_Your assignment_
Write out the data below exactly, from its first line to the line containing "i2 i3 i4 i5 s", that line included.

START Data for the task

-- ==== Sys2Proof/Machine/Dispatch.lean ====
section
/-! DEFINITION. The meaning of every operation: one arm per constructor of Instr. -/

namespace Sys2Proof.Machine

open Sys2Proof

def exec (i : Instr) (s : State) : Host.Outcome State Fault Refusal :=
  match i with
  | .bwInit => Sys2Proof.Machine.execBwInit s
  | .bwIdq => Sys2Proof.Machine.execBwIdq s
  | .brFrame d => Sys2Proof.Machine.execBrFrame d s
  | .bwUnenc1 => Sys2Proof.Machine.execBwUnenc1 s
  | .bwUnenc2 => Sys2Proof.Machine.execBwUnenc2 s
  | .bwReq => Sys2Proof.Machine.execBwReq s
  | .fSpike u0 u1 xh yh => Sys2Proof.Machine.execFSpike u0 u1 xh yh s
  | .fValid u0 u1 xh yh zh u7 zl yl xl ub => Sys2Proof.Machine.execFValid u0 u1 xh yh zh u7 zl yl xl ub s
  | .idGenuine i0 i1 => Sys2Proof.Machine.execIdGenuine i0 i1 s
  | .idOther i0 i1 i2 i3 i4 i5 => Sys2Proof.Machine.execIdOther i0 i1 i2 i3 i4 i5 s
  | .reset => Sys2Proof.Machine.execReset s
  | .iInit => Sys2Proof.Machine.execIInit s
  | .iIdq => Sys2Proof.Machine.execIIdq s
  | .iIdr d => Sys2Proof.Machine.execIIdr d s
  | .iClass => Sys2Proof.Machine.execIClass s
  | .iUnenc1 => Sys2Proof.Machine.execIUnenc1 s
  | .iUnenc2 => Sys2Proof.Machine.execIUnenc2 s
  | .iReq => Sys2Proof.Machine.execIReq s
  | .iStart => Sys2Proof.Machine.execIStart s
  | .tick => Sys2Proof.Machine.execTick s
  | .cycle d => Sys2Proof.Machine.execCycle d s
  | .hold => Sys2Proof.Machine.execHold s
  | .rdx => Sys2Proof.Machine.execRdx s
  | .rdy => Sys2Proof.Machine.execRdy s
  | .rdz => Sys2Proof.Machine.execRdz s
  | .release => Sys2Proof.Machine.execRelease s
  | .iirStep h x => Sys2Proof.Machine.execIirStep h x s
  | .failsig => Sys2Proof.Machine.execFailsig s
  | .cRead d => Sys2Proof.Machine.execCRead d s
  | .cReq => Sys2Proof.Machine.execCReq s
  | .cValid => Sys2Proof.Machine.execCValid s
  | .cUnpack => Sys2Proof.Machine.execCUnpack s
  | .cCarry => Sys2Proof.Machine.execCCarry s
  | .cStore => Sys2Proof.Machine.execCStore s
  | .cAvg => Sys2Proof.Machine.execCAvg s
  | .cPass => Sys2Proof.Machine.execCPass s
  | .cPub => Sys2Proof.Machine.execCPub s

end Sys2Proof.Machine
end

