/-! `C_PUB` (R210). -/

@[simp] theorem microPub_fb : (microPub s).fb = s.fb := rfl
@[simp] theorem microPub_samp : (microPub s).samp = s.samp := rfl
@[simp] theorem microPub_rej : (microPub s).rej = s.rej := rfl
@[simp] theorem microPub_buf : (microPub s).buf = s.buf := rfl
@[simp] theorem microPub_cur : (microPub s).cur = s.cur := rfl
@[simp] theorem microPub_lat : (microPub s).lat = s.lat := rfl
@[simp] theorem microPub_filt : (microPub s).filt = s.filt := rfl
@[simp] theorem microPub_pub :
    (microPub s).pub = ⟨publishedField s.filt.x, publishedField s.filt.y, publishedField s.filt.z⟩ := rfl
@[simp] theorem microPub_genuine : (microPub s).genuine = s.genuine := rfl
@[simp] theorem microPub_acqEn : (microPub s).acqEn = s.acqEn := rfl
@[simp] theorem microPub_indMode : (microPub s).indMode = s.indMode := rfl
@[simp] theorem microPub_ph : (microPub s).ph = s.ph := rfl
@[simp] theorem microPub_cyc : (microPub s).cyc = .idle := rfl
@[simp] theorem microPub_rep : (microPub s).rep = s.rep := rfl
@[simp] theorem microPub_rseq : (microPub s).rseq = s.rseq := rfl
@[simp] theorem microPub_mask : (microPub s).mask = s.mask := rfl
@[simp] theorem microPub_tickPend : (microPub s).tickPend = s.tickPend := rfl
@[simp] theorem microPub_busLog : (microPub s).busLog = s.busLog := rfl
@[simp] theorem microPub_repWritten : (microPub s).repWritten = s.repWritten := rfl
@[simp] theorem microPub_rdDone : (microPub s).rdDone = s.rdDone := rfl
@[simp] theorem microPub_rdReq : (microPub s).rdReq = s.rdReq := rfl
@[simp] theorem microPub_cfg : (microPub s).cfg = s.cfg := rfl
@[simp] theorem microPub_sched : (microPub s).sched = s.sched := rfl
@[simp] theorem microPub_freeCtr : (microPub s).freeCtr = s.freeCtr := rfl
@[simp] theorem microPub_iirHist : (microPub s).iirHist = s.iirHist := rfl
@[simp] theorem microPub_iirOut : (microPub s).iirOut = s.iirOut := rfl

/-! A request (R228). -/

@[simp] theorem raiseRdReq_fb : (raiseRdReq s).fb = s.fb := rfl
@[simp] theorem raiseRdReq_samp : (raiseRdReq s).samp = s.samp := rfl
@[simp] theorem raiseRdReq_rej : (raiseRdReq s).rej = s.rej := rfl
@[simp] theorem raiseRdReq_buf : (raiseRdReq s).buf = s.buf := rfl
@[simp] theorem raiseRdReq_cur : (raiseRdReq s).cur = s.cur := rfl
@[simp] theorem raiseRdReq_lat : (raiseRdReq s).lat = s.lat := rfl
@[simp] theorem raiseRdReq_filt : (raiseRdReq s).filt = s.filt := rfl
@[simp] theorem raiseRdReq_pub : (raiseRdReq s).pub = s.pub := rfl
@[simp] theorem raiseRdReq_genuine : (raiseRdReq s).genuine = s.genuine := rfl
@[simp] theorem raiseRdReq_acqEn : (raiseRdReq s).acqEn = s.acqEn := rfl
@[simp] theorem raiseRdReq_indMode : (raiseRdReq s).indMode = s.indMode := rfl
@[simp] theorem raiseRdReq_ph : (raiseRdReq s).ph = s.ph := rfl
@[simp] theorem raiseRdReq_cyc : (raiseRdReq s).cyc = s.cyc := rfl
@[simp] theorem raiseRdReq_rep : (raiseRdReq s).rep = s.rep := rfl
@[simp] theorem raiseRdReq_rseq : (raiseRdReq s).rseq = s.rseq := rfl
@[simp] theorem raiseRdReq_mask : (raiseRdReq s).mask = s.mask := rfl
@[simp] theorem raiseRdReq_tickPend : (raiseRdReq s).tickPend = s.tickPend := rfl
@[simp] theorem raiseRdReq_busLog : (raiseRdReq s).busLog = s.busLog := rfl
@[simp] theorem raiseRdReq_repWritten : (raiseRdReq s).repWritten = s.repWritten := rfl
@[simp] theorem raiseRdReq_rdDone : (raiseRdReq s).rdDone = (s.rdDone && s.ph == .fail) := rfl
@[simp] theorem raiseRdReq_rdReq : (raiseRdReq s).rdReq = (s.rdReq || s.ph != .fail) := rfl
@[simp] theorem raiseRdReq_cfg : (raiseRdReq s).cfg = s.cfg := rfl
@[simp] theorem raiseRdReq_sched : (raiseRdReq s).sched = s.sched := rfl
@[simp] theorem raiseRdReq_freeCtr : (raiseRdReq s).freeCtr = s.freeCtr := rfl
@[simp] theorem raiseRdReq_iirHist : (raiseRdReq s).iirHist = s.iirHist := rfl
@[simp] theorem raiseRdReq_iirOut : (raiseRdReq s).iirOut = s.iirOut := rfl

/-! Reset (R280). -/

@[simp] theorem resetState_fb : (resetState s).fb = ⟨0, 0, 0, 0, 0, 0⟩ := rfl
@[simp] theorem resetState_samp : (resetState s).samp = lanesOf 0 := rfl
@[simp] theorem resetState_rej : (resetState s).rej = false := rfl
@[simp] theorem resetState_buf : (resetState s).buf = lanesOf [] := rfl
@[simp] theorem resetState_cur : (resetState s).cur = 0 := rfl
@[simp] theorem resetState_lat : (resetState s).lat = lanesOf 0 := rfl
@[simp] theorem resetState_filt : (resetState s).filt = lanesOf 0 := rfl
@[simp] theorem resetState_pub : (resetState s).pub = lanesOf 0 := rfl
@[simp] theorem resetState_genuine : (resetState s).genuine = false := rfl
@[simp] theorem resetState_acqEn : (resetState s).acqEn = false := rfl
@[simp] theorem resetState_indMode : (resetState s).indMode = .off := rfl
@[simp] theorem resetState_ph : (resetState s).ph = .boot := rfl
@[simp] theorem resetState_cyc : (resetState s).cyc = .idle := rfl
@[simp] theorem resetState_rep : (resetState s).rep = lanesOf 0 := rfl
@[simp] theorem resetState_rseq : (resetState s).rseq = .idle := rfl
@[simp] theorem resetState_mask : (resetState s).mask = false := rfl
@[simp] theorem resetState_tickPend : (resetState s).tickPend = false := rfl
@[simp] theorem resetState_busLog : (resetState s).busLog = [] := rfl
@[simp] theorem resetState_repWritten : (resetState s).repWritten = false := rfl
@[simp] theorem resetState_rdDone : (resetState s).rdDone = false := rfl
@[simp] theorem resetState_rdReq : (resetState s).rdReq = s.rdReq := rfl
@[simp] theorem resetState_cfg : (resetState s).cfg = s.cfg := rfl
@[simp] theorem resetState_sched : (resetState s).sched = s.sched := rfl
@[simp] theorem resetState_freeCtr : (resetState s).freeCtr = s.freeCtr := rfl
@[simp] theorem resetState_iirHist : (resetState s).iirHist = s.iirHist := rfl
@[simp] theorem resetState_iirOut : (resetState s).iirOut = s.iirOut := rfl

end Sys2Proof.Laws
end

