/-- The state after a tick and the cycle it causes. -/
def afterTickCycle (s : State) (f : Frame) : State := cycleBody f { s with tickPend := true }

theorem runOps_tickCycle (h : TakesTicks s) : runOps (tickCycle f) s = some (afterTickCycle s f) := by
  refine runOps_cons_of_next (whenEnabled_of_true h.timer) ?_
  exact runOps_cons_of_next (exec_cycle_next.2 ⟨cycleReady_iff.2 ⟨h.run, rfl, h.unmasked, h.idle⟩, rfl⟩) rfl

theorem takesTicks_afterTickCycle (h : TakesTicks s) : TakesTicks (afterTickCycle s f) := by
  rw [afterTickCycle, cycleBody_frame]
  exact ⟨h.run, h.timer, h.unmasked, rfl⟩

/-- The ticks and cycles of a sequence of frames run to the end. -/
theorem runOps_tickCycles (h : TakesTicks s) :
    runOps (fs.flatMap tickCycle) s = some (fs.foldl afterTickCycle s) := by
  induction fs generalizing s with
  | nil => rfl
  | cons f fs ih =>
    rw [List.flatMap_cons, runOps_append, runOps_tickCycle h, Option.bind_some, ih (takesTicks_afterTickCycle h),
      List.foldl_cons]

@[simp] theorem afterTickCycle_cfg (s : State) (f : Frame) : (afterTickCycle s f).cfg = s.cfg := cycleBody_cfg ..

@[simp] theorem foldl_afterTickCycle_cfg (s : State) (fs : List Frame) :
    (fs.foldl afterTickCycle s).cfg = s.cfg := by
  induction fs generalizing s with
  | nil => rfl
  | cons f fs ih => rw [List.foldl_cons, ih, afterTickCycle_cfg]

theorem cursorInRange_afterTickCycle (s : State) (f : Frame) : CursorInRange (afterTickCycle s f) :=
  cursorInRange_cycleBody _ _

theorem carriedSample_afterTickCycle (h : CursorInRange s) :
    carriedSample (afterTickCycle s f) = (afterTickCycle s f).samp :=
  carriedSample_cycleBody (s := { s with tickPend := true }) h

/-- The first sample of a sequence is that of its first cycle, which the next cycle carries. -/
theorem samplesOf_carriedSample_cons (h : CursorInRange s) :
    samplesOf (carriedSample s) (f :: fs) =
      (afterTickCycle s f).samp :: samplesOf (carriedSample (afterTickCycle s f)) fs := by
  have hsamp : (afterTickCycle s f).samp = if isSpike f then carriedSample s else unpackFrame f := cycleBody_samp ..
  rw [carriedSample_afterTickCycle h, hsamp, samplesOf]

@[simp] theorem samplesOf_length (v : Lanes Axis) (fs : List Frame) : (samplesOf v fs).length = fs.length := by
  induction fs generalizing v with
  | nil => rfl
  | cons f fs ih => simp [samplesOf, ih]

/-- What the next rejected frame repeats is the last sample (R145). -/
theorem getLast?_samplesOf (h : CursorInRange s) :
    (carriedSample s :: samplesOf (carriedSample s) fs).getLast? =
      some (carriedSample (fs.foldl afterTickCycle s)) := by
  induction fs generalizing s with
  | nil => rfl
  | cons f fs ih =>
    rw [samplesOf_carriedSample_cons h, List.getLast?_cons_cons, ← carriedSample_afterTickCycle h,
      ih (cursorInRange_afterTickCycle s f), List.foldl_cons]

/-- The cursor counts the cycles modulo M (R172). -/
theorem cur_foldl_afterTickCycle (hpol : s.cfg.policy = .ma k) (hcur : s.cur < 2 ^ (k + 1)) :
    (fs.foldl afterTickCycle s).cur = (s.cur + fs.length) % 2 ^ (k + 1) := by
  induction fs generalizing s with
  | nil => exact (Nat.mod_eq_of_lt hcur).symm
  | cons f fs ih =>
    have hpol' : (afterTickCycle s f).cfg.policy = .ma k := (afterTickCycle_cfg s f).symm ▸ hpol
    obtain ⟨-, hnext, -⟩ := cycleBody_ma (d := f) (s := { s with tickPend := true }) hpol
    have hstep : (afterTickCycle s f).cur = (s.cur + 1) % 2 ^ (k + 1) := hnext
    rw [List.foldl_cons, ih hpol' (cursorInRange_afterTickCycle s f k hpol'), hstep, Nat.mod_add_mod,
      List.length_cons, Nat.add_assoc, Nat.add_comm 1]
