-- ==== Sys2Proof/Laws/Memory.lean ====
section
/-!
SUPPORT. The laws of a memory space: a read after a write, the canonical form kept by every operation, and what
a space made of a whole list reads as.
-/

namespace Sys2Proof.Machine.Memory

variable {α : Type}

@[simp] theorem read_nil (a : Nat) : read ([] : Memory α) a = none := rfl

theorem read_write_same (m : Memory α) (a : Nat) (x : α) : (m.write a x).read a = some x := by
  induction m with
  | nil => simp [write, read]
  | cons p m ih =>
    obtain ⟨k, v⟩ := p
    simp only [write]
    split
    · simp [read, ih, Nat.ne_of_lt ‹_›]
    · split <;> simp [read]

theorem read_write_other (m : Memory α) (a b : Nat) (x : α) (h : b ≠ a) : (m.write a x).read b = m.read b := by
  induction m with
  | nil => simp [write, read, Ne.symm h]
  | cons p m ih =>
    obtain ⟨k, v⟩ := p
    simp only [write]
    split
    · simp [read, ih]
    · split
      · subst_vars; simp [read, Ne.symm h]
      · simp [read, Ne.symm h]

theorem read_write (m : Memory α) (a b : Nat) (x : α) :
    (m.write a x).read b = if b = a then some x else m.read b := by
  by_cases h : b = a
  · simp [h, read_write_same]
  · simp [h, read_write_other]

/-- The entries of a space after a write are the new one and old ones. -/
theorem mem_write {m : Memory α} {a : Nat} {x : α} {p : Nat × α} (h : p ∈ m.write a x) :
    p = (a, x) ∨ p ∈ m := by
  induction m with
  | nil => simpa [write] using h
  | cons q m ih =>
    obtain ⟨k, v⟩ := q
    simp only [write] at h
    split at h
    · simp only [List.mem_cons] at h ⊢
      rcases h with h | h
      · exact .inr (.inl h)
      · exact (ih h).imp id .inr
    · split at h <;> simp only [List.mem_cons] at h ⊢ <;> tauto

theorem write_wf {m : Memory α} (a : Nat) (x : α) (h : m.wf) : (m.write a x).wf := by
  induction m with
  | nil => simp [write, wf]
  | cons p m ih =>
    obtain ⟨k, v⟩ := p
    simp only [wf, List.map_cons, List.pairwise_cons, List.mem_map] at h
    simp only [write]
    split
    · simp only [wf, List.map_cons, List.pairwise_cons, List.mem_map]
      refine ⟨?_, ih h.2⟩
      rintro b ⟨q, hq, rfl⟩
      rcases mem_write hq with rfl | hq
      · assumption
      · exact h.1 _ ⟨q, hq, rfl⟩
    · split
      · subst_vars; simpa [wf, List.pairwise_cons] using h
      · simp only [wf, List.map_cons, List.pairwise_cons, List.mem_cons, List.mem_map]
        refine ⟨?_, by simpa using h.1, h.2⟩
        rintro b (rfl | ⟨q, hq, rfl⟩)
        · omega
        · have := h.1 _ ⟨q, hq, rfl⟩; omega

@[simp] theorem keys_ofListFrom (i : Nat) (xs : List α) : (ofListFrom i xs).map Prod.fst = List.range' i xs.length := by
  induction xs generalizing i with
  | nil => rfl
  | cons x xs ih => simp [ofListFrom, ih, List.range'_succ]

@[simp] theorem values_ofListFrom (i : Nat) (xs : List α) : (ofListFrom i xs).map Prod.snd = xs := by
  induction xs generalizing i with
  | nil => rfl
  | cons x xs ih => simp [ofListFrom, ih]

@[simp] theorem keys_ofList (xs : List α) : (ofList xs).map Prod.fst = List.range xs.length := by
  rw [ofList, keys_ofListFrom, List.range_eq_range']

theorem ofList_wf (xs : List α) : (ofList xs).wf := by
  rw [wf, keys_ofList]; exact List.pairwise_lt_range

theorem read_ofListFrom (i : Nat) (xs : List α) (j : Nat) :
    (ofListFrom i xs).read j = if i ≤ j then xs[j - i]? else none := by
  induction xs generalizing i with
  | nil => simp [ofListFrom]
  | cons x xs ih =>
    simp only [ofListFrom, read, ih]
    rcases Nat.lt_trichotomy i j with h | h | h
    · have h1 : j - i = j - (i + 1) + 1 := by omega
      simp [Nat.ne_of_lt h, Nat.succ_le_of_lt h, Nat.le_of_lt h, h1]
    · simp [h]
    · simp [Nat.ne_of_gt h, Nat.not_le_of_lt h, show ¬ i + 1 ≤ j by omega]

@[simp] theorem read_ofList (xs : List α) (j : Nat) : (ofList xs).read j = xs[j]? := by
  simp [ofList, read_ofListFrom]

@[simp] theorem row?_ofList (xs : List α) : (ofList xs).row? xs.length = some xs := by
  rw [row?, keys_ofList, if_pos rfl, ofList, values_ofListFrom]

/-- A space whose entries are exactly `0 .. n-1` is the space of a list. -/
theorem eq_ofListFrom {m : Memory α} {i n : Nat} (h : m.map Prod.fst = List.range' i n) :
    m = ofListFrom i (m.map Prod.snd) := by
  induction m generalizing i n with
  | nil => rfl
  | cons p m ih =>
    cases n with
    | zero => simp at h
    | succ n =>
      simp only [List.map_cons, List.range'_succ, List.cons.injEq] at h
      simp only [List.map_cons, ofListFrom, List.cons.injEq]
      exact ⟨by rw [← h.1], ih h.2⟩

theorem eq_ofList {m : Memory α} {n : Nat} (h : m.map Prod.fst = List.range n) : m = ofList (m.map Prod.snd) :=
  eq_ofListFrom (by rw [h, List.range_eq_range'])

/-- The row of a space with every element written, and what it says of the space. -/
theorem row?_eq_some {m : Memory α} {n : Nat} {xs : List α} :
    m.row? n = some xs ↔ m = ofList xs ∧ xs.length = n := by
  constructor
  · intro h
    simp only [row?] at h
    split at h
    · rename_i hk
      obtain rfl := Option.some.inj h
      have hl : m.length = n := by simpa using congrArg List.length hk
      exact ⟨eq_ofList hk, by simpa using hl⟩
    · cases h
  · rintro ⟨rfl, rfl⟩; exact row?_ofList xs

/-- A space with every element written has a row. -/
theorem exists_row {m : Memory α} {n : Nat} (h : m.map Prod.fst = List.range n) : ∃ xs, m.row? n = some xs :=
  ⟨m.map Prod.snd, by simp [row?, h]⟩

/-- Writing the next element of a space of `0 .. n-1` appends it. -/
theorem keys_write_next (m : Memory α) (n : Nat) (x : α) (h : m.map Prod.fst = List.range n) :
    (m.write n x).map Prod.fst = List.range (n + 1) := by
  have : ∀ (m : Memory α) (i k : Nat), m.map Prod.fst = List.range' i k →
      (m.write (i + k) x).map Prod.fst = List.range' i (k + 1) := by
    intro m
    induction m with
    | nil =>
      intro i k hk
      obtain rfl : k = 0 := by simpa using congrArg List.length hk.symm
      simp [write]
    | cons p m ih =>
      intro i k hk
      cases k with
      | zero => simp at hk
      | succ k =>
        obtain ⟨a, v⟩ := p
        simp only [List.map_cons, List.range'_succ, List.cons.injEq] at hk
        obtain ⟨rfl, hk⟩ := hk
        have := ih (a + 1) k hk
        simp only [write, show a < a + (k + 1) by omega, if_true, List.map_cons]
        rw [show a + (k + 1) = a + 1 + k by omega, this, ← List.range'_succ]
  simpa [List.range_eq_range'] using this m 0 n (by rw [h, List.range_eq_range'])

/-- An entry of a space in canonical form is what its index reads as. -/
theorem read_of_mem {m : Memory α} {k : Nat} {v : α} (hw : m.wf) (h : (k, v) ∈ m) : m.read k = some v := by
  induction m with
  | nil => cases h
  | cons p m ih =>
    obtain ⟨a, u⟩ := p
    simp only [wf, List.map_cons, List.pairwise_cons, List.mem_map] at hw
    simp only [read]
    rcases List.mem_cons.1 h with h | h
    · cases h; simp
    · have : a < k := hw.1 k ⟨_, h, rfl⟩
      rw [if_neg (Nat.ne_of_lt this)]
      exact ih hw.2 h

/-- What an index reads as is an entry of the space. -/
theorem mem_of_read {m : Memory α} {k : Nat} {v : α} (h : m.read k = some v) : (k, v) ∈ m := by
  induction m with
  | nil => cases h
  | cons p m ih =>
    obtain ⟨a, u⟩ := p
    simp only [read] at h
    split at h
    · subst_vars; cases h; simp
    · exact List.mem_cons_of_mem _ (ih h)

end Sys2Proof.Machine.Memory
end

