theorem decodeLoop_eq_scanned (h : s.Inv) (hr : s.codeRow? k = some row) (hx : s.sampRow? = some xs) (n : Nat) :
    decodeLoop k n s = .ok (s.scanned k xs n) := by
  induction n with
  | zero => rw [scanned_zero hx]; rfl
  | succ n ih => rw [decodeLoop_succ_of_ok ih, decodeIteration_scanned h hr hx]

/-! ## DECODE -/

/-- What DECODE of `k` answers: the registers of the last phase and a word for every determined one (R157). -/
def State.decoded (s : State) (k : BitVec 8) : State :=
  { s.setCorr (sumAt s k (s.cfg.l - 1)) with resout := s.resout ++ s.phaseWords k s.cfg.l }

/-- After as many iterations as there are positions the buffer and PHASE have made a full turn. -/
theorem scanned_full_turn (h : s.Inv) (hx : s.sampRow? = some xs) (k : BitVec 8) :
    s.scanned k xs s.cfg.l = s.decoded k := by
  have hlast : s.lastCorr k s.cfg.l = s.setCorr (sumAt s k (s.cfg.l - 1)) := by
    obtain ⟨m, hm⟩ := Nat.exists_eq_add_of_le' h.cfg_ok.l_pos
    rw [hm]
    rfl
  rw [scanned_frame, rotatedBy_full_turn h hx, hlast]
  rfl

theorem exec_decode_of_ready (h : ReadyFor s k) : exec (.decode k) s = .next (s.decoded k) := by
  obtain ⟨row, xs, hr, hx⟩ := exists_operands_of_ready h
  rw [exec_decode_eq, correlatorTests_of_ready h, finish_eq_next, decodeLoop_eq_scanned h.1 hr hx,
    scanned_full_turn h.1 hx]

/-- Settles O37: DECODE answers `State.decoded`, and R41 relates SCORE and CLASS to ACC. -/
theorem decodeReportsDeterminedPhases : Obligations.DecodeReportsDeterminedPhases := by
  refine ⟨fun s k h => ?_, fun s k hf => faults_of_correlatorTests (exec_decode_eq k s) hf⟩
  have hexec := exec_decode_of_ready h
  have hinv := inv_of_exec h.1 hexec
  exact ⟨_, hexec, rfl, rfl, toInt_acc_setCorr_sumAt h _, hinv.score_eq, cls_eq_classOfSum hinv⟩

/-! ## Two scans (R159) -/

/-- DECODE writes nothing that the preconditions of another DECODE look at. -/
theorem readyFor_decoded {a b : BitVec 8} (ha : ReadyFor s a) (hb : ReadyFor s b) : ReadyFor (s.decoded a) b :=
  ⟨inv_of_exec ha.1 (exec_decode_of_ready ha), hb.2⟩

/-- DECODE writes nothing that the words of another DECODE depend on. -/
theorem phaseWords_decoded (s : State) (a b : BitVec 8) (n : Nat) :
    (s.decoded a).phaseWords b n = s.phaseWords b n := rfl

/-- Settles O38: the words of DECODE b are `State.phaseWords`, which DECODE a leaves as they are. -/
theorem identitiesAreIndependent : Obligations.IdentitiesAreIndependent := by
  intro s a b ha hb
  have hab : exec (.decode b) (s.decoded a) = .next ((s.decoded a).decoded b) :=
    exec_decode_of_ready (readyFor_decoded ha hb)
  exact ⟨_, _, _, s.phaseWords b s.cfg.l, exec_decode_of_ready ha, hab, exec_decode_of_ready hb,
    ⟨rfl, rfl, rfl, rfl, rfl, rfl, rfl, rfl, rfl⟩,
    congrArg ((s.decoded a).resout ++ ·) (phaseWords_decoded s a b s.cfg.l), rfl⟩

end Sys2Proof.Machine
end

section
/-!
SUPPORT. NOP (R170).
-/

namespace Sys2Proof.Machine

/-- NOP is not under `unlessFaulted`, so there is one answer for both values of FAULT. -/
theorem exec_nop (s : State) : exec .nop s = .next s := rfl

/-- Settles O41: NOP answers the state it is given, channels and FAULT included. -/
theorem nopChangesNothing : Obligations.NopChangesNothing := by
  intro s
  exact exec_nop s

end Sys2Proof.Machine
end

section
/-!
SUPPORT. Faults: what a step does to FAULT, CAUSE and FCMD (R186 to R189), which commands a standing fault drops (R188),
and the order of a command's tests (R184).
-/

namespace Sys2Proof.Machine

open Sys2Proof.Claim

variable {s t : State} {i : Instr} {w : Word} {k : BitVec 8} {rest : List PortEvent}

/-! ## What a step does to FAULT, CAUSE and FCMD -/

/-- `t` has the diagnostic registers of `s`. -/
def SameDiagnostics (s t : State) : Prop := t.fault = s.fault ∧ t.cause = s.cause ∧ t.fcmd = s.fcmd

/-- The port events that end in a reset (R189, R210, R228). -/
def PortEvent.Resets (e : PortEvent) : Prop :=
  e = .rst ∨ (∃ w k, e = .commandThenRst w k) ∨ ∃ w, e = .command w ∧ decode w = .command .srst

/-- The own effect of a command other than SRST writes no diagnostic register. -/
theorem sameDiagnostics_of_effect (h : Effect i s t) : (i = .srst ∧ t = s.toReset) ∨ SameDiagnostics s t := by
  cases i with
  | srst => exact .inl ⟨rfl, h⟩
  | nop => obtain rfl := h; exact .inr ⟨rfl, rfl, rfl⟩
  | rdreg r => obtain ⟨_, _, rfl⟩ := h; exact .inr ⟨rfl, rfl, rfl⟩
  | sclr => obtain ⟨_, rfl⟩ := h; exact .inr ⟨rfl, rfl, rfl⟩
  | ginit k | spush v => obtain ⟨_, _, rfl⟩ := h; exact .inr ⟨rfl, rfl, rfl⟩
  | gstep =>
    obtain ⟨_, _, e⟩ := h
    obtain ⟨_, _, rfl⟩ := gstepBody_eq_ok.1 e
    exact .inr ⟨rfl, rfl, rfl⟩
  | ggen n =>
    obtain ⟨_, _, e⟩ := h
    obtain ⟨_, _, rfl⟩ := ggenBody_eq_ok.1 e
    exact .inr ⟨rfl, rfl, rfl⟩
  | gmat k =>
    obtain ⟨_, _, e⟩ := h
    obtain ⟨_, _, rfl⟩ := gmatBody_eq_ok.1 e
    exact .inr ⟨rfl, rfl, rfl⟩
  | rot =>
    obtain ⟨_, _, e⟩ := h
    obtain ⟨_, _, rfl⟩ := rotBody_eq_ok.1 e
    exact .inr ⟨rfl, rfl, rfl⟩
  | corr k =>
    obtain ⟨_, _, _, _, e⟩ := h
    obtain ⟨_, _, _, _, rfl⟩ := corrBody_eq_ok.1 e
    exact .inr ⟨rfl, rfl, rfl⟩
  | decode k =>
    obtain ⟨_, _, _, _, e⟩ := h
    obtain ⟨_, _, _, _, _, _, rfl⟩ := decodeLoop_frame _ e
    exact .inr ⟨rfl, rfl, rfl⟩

END Data for the task

_Result of this exercise_
-- ==== Sys2Proof/Machine/Dispatch.lean ====
section
/-! DEFINITION. The meaning of every operation: one arm per constructor of Instr. -/

namespace Sys2Proof.Machine

open Sys2Proof

def exec (i : Instr) (s : State) : Host.Outcome State Fault Refusal :=
  match i with
  | .bwInit => Sys2Proof.Machine.execBwInit s
  | .bwIdq => Sys2Proof.Machine.execBwIdq s
  | .brFrame d => Sys2Proof.Machine.execBrFrame d s
  | .bwUnenc1 => Sys2Proof.Machine.execBwUnenc1 s
  | .bwUnenc2 => Sys2Proof.Machine.execBwUnenc2 s
  | .bwReq => Sys2Proof.Machine.execBwReq s
  | .fSpike u0 u1 xh yh => Sys2Proof.Machine.execFSpike u0 u1 xh yh s
  | .fValid u0 u1 xh yh zh u7 zl yl xl ub => Sys2Proof.Machine.execFValid u0 u1 xh yh zh u7 zl yl xl ub s
  | .idGenuine i0 i1 => Sys2Proof.Machine.execIdGenuine i0 i1 s
  | .idOther i0 i1 i2 i3 i4 i5 => Sys2Proof.Machine.execIdOther i0 i1 i2 i3 i4 i5 s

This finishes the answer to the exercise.